A recent genome-wide association study (GWAS) identified a susceptibility single nucleotide polymorphism (SNP), rs17042171 on 4q25 for atrial fibrillation (AF). The aim of the present study was to investigate whether this association between rs17042171 and AF also exists in Chinese Han populations.

METHODS

It was a case-control study. We enrolled a total of 1,593 Chinese Han origin individuals in the study, including 597 AF patients and 996 AF-free controls. Genotyping was performed using the TaqMan allelic discrimination Assay.
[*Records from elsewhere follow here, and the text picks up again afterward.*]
/-- Settles O44, by the command's own lemma for each error. -/
theorem icmpEchoErrorsInOrder : Obligations.IcmpEchoErrorsInOrder := by
  intro s hok
  rw [exec_icmpEcho]
  refine ⟨fun hshort => ?_, fun hm hno => ⟨_, congrArg _ (icmpEcho_of_not_echo hok hm hno)⟩⟩
  obtain ⟨d, e⟩ := icmpEcho_of_malformed (.inr hshort)
  exact ⟨d, congrArg _ e⟩

/-! ### The checksums of a reply -/

/-- The last of the held bytes. -/
theorem State.Holds.drop {s : State} {b : Buf} {a : Nat} {bs : List Byte} (h : s.Holds b a bs) (n : Nat) :
    s.Holds b (a + n) (bs.drop n) := by
  intro k hk
  rw [List.length_drop] at hk
  rw [List.getElem?_drop, Nat.add_assoc, h (n + k) (by omega)]

/-- R86, R89: the commands that reply. -/
theorem mem_icmpErrTable_or_eq_icmpEcho {i : Instr}
    (hi : i ∈ [Instr.icmpErrTx, .icmpErrNet, .icmpErrPort, .icmpEcho]) :
    i ∈ icmpErrTable.map Prod.fst ∨ i = .icmpEcho := by
  revert i
  decide

/-- R81, R86, R89: a command that replies leaves a reply, of 24 bytes at least, that fits OUT. -/
theorem exec_reply {i : Instr} {s t : State} (hi : i ∈ [Instr.icmpErrTx, .icmpErrNet, .icmpErrPort, .icmpEcho])
    (hlegal : s.cfg.legal = true) (hexec : exec i s = .next t) (herr : t.status.err = 0) :
    ∃ n src dst ty co rest d, writeReply { s with draws := d } n src dst ty co rest = t ∧ 24 + rest.length = n ∧
      n < 2 ^ 16 ∧ n ≤ s.cfg.bufBytes := by
  obtain ⟨_, hbuf, _⟩ := (params_legal_iff s.cfg).mp hlegal
  obtain hi | rfl := mem_icmpErrTable_or_eq_icmpEcho hi
  · obtain ⟨p, hp, rfl⟩ := List.mem_map.mp hi
    rw [exec_icmpErr hp] at hexec
    obtain rfl := Host.Outcome.next.inj hexec
    obtain ⟨hidx, hv, hok⟩ := icmpErr_ok_of_err herr
    obtain ⟨_, hmax, _⟩ := hok.bounds
    exact ⟨_, _, _, _, _, _, _, (icmpErr_of_ok hidx hv hok).symm, length_quote _ _ _ _, by omega, by omega⟩
  · obtain rfl := Host.Outcome.next.inj hexec
    obtain ⟨hok, hm, hproto, hty⟩ := icmpEcho_ok_of_err herr
    obtain ⟨hmin, _, _, hcap, hlt⟩ := hok.bounds
    exact ⟨_, _, _, _, _, _, _, (icmpEcho_of_ok hok hm hproto hty).symm, length_echo _ _ _ hm, by omega, by omega⟩

/-- R62, R63: the value whose complement is the sum of a byte sequence. -/
theorem eq_not_ocsum {c : Half} {bs : List Byte} (h : IsOcSum (~~~c) 0 (wordsOf bs)) : c = ~~~ocsum 0 bs := by
  rw [← h.unique (isOcSum_ocsum 0 bs) rfl, BitVec.not_not]

/-- Settles O45: OUT holds the reply's header with the complement of its sum, and its ICMP message likewise. -/
theorem repliesCarryValidChecksums : Obligations.RepliesCarryValidChecksums := by
  intro i s t u hi hlegal hexec herr hbuf hlen hcfg
  obtain ⟨n, src, dst, ty, co, rest, d, hreply, hn, hlt, hcap⟩ := exec_reply hi hlegal hexec herr
  obtain ⟨ipc, ic, w, hw, ⟨hhdr, hmsg⟩, hholds, _, hframe⟩ := writeReply_spec s d hn src dst ty co
  obtain rfl : w = t := hw.symm.trans hreply
  have hipc : ipc = ~~~hsum (replyHeader (BitVec.ofNat 16 n) src dst 0) := eq_not_ocsum hhdr
  have hic : ic = icmpChecksum ty co rest := eq_not_ocsum hmsg
  have hres0 : w.res0 = zext32 ipc := by rw [hframe]
  have houtLen : w.outLen.toNat = n := by
    rw [hframe]
    exact toNat_ofNat_of_lt hlt
  have hlenOf : u.lenOf .outB = n := (congrArg BitVec.toNat hlen).trans houtLen
  have hcfg' : u.cfg = s.cfg := hcfg.trans (by rw [hframe])
  have hout := holds_of_buf_eq (b := .outB) hbuf hholds
  refine ⟨?_, fun hacc harg0 harg1 => ?_⟩
  · have hheader : u.Holds .outB 0 (storeChecksum (replyHeader (BitVec.ofNat 16 n) src dst 0)
        (~~~hsum (replyHeader (BitVec.ofNat 16 n) src dst 0))) := hipc ▸ hout.take 20
    obtain ⟨v, hval, hcsum, herr', h0, h1, _⟩ := csumVal_of_holds (b := .outB) (b0 := 0x45)
      (h := replyHeader (BitVec.ofNat 16 n) src dst 0) rfl rfl (Nat.le_refl 20)
      (show 20 ≤ u.lenOf .outB by omega) (by rw [hlenOf, hcfg']; exact hcap) hheader
    rw [hres0, hipc]
    exact ⟨v, hval, hcsum, herr', h0, h1⟩
  · have hmessage : u.Holds .outB 20 (icmpMessage ty co ic rest) := hout.drop 20
    have hoff : u.argOff = 20 := by
      rw [argOff_eq, harg0]
      rfl
    have hcount : u.argCount = n - 20 := by
      rw [argCount_eq, harg1, houtLen, BitVec.toNat_ofNat]
      omega
    have hlength : (icmpMessage ty co ic rest).length = n - 20 := by
      simp only [icmpMessage, bytes16, List.length_append, List.length_cons, List.length_nil]
      omega
    have hbytes := bytes_of_holds hmessage hlength u.draws
    have hrange : u.argOff + u.argCount ≤ u.cfg.bufBytes := by
      rw [hoff, hcount, hcfg']
      omega
    refine ⟨_, congrArg Host.Outcome.next (csumAdd_of_le (b := .outB) hrange), ?_⟩
    simp only [hoff, hcount, hbytes, hacc, hic, ocsum_icmpMessage, true_and, and_true]
    decide

end Sys2Proof.Machine
end
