/-- A queue of the launched program (07 R187 to R189). -/
structure SpanQueue where
  decl : QueueDecl
  st : QueueState
  /-- slots, at the hosting end; none at a sending end -/
  slots : List Slot
  /-- next slot to enter FILLING -/
  fillAt : Nat
  /-- next slot that a POP or JOIN takes -/
  headAt : Nat
  /-- oldest slot that the consumer holds -/
  heldAt : Nat
  /-- the link of a remote queue -/
  link : Option SpanLink
  deriving DecidableEq, Repr

/-- A version slot: the version it is LIVE with and its pin count, or EMPTY (07 R198). -/
abbrev VersionSlot := Option (Nat × Nat)

/-- A micro-batch pinned by a stage and not yet retired (07 R199, R200). -/
structure Pinned where
  mbId : Nat
  step : Nat
  version : Nat
  deriving DecidableEq, Repr

/-- The run-time state of a local stage. -/
structure StageRun where
  /-- descriptor and segment table most recently popped or joined (07 R186); at launch: none -/
  current : Option Micro
  /-- pinned micro-batches, oldest first (07 R200); at launch: empty -/
  pinned : List Pinned
  /-- the version store (07 R198); at launch: the launch version in slot 0, the others EMPTY -/
  store : List VersionSlot
  /-- versions that wait for an EMPTY slot (07 R201) -/
  waiting : List Nat
  /-- step of the newest micro-batch pinned (07 R198) -/
  newestStep : Option Nat
  deriving DecidableEq, Repr

/-- A trailer of a GRAD or consensus collective (08 R220). -/
structure Trailer where
  step : Nat
  members : Nat
  nonfinite : Nat
  flags : Nat
  firstRank : Nat
  deriving DecidableEq, Repr

/-- A DATA frame in a staging range: the 8 KiB frame of the range that holds it, its element offset within the piece, its body
bytes, and whether it is the last of the piece (08 R224). -/
structure StagedFrame where
  slot : Nat
  offset : Nat
  size : Nat
  last : Bool
  deriving DecidableEq, Repr

/-- A stream received for a piece of an entry from a rank, held until its step is reached (08 R214, R226). -/
structure StayInbox where
  entry : Nat
  piece : Nat
  fromRank : Nat
  /-- DATA frames that lie in the staging range, which take credit (08 R224) -/
  frames : List StagedFrame
  /-- the last DATA frame of the piece has been taken out -/
  ended : Bool
  trailer : Option Trailer
  deriving DecidableEq, Repr

/-- A part of a piece's local term, or of its narrow bytes kept for PUT, as a Stay engine holds it (08 R214). -/
structure HeldFrame where
  /-- narrow bytes, not a term -/
  narrow : Bool
  piece : Nat
  /-- which part of the piece, in units of a staging frame -/
  index : Nat
  /-- bytes of it at hand -/
  size : Nat
  /-- the 8 KiB frame of the staging range that holds it -/
  slot : Option Nat
  /-- its bytes, where no frame of the range was free (log 18) -/
  bytes : List Byte
  deriving DecidableEq, Repr

/-- An outstanding collective of a Stay engine (08 R209 to R221). -/
structure EntryRun where
  entry : Nat
  /-- completion channel (03 R96) -/
  channel : Nat
  /-- the stage that issued it -/
  stage : Nat
  /-- steps of the list done, by position -/
  done : List Nat
  /-- elements of its piece that each step has done, by position (08 R214) -/
  parts : List (Nat × Nat)
  /-- terms and transport bytes of its pieces, as they lie in staging (08 R214) -/
  held : List HeldFrame
  /-- an element read or produced here is non-finite (08 R220) -/
  nonfinite : Bool
  /-- merged received trailers by piece (08 R220) -/
  trailers : List (Nat × Trailer)
  /-- trailer of the payload received by TAKE, which decides nothing (08 R220) -/
  payload : Option Trailer
  /-- the consensus decision received by TAKE, on its way down (08 R221) -/
  verdict : Option Trailer
  /-- every step done; the completion SIGNAL is still to be made -/
  finished : Bool
  deriving DecidableEq, Repr

/-- A Stay engine of the program (08). -/
structure StayRun where
  tile : Nat
  /-- outstanding entries -/
  outstanding : List EntryRun
  /-- terms and shards in staging -/
  inbox : List StayInbox
  /-- step of the last completion of each entry (13 R337) -/
  lastStep : List (Nat × Nat)
  /-- first_rank of the last trailer with nonfinite 1 of each entry (13 R337) -/
  lastFirst : List (Nat × Nat)
  deriving DecidableEq, Repr

/-- A Stay frame (08 R224). -/
structure StayFrame where
  type : Nat
  flags : Nat
  entry : Nat
  piece : Nat
  seq : Nat
  value : Nat
  body : List Byte
  deriving DecidableEq, Repr

/-- One end of a Stay association (08 R224). -/
structure Assoc where
  peer : Nat
  st : BindState
  digest : List Byte
  txSeq : Nat
  rxSeq : Nat
  /-- frames that arrived ahead of order, with the tile they name -/
  ahead : List (Nat × StayFrame)
  /-- cumulative frames the peer has granted this end -/
  granted : Nat
  /-- DATA frames sent -/
  dataSent : Nat
  /-- cumulative frames this end has granted -/
  grantedOut : Nat
  /-- DATA frames that wait for credit, oldest first, with their tile -/
  backlog : List (Nat × StayFrame)
  heardAt : Nat
  sentAt : Nat
  errors : Nat
  deriving DecidableEq, Repr

/-- Where a launched program stands (13 R337, 14 R342, R353). -/
inductive ProgState
  | binding
  | waitingSlice
  | running
  | faulted
  deriving DecidableEq, Repr

/-- A launched program (02, 03, 07, 08). -/
structure Program where
  /-- queue and sequence number of its LAUNCH (13 R333) -/
  launchQ : Nat
  launchSeq : Nat
  st : ProgState
  /-- powered time of the launch's binding (07 R182) -/
  bindAt : Nat
  stages : List StageRun
  queues : List SpanQueue
  /-- count of each declared token channel (02 R41); at launch: the initial counts -/
  tokens : List (Nat × Nat)
  stays : List StayRun
  assocs : List Assoc
  /-- micro-batches in flight (07 R193); at launch: 0 -/
  inflight : Nat
  /-- the fields that ADMIT fixed for the next POP: mb_id, step, origin (07 R193) -/
  admitted : Option (Nat × Nat × Nat)
  /-- the first stage's admission step a (07 R193) -/
  admitStep : Nat
  /-- first step after launch or restore (07 R198) -/
  firstStep : Nat
  /-- version counter at launch or restore (07 R198) -/
  launchVersion : Nat
  /-- steps with known verdict and the version counter after each, newest first (07 R198) -/
  verdicts : List (Nat × Nat)
  /-- verdict of the step in hand: non-finite, E used, E next (13 R333) -/
  verdict : Option (Bool × Int × Int)
  /-- the package's local non-finite bit of the step (06 R164) -/
  localBit : Bool
  /-- Caisson fence WAITs made this step (11 R273) -/
  fencesDone : Nat
  /-- powered time from which the progress watchdog runs (02 R61, R62) -/
  watchdogAt : Nat
  /-- pier state stored at a switch-out, scratchpads left out (14 R353) -/
  saved : List Pier
  /-- it replaced a program that had faulted: a refused launch leaves the context faulted (07 R182, 13 R337) -/
  afterFault : Bool
  deriving DecidableEq, Repr

/-! ### Contexts -/

/-- Loss-scale state of a context (06 R161 to R163). -/
structure LossScale where
  /-- E (06 R161); at CTX_CREATE: 16 -/
  exp : Int
  /-- CLEAN, 16 bits; at CTX_CREATE: 0 -/
  clean : Nat
  /-- FLOOR; at CTX_CREATE: false -/
  floor : Bool
  /-- pending host value (PEND); at CTX_CREATE: none -/
  pend : Option Int
  deriving DecidableEq, Repr

/-- A profile of APR_CONFIG (12 R295). -/
structure Profile where
  cls : Nat
  patch : Nat
  tpatch : Nat
  pad : Nat
  colour : Nat
  dropAlpha : Bool
  audioMode : Nat
  nMels : Nat
  samplesPerToken : Nat
  a : List Nat
  b : List Nat
  deriving DecidableEq, Repr

/-- The APR_CONFIG in force for a context (12 R294). -/
structure AprConfig where
  stagingAddr : Nat
  stagingBytes : Nat
  rowBytes : Nat
  padTo : Nat
  omitErrors : Bool
  feedQueue : Nat
  profiles : List Profile
  deriving DecidableEq, Repr

/-- The counting of one pier in a sampling session (17 R418). -/
structure PierSample where
  pier : Nat
  /-- a step has begun on the pier since SAMPLE_START completed -/
  counting : Bool
  /-- instructions counted -/
  count : Nat
  /-- the rendezvous at the pier's index was counted and then withdrawn (R352) -/
  withdrawn : Bool
  /-- a record was dropped for want of room since the last one kept (R418, R419) -/
  lost : Bool
  deriving DecidableEq, Repr

/-- A sampling session (17 R417 to R421). -/
structure Sampling where
  bufAddr : Nat
  bufBytes : Nat
  period : Nat
  stages : Nat
  wrap : Bool
  opcodes : Nat
  written : Nat
  dropped : Nat
  piers : List PierSample
  /-- records that wait to be written, oldest first: their pier and their 32 bytes; at most 4 of one pier (R418) -/
  waiting : List (Nat × List Byte)
  deriving DecidableEq, Repr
Odds ratios (ORs) and 95% confidence intervals (CIs) were calculated in logistic regression models.

RESULTS

There was strongly significant difference between AF patients and control subjects regarding rs17042171 assumption of additive model (OR=2.20, 95% CI: 1.88-2.57, p=2.00 × 10(-22)), dominant model (OR=2.99; 95% CI: 2.19-4.09; p=6.47 × 10(-12)) and a recessive (OR=2.75; 95% CI: 2.21-3.43; p=1.30 × 10(-19)). In the stratification analysis based on age, gender, hypertension, diabetes and coronary artery disease, there was no significant difference of the associations for rs17042171 among the subgroups.

CONCLUSION

Our results indicated that rs17042171 confers an increased risk of AF in Chinese Han Populations and expanded the association to non-European ancestry populations for the first time.